### GOAL OF THE EXERCISE
Your answer is the lines below, exactly, from the one that contains "0xF0] := by decide" through the one that contains "theorem test_ppiWrA_on_an_input : (next?", both included.

── DATASET

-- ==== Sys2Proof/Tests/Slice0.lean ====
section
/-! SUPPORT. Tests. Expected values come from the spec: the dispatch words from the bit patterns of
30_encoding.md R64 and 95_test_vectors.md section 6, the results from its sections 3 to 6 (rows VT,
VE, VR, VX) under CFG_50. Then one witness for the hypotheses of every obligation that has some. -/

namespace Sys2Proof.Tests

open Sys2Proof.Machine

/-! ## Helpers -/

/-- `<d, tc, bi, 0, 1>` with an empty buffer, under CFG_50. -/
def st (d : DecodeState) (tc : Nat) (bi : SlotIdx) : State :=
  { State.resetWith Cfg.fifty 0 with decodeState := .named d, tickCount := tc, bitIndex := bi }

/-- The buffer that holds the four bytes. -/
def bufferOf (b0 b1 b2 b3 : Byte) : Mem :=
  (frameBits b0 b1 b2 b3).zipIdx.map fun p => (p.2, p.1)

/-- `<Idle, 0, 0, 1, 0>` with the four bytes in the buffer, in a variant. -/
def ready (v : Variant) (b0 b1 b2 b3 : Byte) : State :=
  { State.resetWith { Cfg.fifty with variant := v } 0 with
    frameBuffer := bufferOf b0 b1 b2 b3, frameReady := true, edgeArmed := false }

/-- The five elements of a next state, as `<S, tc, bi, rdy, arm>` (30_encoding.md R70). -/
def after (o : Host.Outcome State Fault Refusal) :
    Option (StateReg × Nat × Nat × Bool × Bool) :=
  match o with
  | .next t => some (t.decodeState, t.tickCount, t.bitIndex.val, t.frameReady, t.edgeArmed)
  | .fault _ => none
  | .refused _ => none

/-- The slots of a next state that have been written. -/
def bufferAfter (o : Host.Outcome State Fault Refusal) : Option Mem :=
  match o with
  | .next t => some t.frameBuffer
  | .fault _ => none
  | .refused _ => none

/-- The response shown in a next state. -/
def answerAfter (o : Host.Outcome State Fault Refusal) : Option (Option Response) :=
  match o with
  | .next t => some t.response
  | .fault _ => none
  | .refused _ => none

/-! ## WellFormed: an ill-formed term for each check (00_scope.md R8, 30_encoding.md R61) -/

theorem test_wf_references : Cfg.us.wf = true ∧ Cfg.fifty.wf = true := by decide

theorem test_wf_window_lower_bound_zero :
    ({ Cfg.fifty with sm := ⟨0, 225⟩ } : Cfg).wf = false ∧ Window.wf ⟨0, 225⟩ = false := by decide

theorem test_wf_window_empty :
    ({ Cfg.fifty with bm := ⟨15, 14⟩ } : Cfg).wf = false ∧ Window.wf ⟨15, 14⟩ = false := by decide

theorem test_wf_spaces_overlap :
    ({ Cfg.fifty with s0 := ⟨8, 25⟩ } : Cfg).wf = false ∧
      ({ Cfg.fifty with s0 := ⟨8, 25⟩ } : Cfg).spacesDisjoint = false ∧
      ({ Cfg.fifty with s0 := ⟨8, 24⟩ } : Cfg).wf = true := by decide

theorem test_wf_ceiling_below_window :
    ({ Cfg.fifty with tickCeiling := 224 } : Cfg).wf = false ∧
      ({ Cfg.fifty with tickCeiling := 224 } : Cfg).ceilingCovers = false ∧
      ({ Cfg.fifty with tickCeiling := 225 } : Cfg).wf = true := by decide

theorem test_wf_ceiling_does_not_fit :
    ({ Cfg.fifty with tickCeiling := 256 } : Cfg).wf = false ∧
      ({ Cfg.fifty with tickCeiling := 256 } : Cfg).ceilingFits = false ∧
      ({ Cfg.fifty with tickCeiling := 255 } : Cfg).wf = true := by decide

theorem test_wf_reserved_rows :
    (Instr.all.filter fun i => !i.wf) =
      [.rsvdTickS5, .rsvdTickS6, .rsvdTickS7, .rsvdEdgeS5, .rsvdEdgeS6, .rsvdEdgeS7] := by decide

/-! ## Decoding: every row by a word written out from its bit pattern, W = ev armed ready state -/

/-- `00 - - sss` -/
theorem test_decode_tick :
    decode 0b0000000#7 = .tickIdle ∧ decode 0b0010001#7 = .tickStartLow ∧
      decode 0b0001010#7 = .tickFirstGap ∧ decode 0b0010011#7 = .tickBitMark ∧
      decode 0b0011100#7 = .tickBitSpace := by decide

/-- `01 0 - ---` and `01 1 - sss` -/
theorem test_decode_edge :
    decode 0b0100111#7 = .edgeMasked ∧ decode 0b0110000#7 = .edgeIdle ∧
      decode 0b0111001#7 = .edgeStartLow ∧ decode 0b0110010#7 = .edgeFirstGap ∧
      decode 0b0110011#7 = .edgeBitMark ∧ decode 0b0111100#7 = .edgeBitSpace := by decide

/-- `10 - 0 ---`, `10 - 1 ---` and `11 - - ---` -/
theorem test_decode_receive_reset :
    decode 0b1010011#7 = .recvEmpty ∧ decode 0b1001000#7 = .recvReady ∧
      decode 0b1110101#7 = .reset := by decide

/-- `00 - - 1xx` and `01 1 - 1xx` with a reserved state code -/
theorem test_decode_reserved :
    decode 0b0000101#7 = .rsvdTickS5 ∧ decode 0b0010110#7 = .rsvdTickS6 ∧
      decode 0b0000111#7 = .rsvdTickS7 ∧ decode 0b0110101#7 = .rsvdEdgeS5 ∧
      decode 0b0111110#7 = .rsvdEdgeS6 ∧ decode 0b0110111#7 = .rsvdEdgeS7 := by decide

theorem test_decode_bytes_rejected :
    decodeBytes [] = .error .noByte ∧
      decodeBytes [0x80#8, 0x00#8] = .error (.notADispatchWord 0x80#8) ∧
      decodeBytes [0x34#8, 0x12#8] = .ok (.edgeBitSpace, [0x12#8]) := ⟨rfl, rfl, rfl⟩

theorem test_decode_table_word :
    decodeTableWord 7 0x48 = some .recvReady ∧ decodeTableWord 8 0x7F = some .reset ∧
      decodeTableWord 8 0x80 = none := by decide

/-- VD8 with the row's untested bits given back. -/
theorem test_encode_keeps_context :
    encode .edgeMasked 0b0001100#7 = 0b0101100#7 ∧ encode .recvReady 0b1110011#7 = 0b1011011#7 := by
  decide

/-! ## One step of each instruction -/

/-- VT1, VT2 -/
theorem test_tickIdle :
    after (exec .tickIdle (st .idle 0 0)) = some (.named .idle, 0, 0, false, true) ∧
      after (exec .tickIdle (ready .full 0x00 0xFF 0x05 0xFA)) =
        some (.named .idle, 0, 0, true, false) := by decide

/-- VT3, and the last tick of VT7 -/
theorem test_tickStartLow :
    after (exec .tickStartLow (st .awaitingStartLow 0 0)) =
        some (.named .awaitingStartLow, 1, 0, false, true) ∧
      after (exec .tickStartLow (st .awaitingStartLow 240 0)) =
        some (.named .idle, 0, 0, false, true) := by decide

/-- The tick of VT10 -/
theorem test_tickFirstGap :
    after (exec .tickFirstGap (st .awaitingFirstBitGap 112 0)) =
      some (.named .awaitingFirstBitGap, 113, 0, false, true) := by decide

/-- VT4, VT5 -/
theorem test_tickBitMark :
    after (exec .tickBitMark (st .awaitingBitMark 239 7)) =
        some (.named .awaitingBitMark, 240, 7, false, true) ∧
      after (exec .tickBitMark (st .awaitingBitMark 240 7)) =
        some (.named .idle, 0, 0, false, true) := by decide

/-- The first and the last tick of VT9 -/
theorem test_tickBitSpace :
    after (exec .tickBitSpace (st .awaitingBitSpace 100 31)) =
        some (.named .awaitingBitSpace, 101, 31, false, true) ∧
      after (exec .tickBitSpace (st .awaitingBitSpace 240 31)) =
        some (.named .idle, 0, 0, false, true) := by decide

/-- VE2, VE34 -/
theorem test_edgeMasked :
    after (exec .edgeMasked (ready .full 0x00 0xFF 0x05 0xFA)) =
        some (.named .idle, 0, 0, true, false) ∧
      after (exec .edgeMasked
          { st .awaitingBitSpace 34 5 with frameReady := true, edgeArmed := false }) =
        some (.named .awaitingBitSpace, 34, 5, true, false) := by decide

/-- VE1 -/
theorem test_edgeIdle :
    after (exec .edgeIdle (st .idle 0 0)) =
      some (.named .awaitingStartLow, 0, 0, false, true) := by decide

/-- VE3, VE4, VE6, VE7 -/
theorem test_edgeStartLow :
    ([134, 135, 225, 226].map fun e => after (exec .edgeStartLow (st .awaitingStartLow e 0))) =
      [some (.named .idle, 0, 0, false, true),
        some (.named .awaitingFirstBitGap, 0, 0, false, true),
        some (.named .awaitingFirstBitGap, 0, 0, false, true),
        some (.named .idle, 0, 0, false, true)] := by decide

────
── DATASET

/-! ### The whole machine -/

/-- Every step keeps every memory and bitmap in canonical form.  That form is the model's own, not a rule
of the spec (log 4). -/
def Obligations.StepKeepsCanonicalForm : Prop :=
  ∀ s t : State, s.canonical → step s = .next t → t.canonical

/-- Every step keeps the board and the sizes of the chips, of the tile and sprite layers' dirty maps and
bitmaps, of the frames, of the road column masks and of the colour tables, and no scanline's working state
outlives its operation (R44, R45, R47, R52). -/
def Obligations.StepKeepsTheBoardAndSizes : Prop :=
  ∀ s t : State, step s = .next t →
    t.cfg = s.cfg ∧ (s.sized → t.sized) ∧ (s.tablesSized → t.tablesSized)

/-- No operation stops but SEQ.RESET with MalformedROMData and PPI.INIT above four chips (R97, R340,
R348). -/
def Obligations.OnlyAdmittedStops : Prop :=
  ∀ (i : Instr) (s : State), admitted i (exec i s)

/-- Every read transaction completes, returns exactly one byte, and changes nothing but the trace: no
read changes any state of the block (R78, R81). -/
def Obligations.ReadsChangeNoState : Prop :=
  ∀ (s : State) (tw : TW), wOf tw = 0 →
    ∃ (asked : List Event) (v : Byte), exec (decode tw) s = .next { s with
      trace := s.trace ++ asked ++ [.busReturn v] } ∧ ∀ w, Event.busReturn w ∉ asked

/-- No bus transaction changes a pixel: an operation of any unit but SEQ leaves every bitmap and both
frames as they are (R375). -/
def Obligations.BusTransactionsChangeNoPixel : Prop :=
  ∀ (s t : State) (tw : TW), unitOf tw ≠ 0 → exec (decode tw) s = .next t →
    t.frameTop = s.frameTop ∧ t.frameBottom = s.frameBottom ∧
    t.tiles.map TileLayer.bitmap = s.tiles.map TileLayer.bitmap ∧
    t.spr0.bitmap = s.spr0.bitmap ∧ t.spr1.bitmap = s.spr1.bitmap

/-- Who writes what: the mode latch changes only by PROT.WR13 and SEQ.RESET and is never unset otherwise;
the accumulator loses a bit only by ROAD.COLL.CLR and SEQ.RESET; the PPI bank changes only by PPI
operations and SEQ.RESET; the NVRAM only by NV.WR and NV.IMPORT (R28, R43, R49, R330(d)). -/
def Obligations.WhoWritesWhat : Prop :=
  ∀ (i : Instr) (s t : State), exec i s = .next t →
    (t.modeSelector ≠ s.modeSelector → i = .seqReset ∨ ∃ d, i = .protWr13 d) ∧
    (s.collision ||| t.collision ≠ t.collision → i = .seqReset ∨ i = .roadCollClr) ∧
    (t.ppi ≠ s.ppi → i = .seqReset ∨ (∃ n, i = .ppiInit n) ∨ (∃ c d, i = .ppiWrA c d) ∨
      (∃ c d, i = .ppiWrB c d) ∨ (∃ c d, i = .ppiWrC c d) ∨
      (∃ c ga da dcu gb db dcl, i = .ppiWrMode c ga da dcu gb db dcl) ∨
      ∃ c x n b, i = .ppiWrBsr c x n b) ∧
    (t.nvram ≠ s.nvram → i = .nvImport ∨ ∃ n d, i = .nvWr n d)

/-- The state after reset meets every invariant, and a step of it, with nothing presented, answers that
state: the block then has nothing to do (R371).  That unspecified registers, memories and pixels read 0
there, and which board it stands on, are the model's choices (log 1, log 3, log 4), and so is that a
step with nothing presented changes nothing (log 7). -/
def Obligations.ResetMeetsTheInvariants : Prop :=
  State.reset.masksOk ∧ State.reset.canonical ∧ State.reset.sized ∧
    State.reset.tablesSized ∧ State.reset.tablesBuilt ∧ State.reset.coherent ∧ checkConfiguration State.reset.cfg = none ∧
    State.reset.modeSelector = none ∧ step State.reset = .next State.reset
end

────
── DATASET

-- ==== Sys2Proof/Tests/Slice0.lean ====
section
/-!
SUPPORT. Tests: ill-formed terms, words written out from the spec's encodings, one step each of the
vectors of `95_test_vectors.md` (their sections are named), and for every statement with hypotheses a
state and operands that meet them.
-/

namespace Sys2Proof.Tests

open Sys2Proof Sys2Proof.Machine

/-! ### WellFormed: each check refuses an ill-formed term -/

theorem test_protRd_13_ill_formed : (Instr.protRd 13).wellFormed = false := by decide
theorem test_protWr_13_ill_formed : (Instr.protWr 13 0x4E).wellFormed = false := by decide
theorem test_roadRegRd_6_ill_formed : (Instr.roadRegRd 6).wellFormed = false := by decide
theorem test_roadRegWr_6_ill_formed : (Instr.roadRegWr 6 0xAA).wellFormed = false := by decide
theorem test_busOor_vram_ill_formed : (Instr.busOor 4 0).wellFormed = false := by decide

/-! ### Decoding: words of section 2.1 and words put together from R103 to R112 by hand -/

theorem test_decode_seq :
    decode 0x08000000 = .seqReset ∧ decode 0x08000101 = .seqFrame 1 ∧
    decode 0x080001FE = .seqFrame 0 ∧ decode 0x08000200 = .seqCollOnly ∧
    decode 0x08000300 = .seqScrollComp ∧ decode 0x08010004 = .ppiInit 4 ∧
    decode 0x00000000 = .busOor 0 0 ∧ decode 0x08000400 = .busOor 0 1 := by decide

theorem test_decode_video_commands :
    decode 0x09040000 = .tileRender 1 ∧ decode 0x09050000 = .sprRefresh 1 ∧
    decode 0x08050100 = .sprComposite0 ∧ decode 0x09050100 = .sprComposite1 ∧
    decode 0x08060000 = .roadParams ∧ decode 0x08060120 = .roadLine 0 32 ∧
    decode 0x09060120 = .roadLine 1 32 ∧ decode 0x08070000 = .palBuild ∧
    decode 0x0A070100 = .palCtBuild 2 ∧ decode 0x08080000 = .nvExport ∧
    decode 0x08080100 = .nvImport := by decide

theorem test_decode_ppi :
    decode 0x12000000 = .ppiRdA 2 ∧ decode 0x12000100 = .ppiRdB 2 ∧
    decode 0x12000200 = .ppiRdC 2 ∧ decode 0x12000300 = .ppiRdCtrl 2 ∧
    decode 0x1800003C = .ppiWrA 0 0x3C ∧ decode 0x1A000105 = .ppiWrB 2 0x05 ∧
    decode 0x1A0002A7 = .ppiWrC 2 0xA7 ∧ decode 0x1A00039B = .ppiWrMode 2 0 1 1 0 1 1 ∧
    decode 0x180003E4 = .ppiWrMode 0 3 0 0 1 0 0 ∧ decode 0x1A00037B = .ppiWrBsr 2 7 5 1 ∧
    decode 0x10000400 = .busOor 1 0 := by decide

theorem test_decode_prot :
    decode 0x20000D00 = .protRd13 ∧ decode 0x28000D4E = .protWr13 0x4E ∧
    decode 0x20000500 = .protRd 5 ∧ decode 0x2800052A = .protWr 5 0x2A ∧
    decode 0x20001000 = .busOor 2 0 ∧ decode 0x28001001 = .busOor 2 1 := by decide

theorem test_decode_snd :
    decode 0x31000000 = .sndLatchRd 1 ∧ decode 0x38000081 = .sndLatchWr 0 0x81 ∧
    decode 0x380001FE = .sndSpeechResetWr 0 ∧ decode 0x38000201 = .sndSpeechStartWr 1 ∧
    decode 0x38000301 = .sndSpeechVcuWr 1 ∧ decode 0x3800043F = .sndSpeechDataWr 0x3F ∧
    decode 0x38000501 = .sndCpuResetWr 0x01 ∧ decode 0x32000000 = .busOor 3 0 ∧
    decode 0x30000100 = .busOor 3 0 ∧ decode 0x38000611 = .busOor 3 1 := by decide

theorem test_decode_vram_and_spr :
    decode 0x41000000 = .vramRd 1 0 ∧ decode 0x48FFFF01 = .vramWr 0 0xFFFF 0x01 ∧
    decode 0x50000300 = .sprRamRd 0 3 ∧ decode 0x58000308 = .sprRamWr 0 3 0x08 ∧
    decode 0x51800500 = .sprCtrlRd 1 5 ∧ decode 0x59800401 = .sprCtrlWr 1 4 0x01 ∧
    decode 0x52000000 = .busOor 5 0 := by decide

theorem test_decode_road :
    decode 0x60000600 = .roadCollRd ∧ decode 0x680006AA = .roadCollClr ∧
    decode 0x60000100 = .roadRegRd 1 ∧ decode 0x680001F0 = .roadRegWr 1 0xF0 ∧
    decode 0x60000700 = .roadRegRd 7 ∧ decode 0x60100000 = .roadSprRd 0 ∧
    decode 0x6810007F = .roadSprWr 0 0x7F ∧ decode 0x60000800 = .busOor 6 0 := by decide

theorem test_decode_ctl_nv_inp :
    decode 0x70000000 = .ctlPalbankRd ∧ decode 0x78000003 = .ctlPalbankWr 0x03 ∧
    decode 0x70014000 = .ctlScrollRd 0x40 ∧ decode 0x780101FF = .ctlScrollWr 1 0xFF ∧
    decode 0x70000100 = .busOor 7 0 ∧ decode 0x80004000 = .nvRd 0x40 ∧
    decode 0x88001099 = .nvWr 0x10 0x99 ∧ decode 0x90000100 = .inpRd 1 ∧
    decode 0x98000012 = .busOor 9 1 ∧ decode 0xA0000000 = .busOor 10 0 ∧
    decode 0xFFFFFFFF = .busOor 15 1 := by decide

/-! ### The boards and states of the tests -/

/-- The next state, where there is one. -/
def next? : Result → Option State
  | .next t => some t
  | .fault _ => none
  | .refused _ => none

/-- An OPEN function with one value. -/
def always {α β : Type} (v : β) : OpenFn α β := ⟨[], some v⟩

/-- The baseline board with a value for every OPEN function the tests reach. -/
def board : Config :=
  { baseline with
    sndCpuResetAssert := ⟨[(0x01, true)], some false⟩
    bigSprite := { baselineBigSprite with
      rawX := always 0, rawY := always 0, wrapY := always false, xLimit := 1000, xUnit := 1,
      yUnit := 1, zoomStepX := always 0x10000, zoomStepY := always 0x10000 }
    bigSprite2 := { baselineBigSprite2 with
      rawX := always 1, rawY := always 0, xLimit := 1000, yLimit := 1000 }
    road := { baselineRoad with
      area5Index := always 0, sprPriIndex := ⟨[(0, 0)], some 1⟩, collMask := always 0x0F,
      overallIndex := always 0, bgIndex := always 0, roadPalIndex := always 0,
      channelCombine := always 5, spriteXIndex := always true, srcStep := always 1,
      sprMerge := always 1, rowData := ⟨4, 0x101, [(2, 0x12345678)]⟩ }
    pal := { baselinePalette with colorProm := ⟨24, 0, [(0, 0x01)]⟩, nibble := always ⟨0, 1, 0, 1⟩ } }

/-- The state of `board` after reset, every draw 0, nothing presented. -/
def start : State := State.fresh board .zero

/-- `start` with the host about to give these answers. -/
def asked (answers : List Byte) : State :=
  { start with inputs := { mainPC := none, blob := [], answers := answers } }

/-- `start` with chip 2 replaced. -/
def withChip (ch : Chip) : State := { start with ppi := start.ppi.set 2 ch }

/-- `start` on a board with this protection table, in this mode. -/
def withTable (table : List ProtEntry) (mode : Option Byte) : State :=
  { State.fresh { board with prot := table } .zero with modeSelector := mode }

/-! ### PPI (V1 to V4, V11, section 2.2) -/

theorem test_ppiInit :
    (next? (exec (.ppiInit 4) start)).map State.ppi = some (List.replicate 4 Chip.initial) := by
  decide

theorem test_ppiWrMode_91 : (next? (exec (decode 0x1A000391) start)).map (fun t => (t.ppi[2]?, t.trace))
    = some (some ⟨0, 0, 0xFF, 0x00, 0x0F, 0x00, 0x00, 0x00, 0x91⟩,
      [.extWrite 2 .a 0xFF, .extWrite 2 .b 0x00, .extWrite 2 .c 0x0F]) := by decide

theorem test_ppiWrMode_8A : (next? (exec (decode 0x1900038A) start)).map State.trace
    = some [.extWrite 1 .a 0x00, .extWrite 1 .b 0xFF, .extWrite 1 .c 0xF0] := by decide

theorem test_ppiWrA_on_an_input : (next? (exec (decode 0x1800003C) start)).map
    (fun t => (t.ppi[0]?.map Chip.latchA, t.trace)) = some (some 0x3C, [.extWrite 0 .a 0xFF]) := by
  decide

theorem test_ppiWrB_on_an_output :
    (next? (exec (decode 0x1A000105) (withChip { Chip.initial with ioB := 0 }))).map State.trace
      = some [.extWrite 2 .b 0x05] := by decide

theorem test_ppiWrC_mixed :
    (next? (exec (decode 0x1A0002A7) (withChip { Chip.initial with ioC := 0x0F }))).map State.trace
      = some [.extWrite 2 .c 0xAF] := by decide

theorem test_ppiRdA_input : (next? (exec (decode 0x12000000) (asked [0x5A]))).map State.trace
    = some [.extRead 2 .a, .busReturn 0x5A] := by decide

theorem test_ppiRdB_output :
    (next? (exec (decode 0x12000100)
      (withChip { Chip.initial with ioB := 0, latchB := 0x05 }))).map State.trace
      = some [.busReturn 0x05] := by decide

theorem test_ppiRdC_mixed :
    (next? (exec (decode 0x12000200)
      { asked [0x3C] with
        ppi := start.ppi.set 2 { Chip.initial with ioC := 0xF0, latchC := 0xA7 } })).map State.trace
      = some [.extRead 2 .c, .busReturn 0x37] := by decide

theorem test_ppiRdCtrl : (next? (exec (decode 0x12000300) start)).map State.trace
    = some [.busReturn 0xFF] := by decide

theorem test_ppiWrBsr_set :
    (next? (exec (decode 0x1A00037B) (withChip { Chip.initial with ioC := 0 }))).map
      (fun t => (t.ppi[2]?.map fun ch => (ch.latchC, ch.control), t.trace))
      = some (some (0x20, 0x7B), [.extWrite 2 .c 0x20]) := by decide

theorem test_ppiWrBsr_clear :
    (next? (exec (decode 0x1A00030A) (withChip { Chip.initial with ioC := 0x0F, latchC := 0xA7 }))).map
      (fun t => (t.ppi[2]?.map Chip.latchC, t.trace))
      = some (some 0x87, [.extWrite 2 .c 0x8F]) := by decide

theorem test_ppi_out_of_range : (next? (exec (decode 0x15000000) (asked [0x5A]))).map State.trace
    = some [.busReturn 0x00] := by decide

────

### THE COMPLETED TASK
    = some [.extWrite 1 .a 0x00, .extWrite 1 .b 0xFF, .extWrite 1 .c 0xF0] := by decide

theorem test_ppiWrA_on_an_input : (next? (exec (decode 0x1800003C) start)).map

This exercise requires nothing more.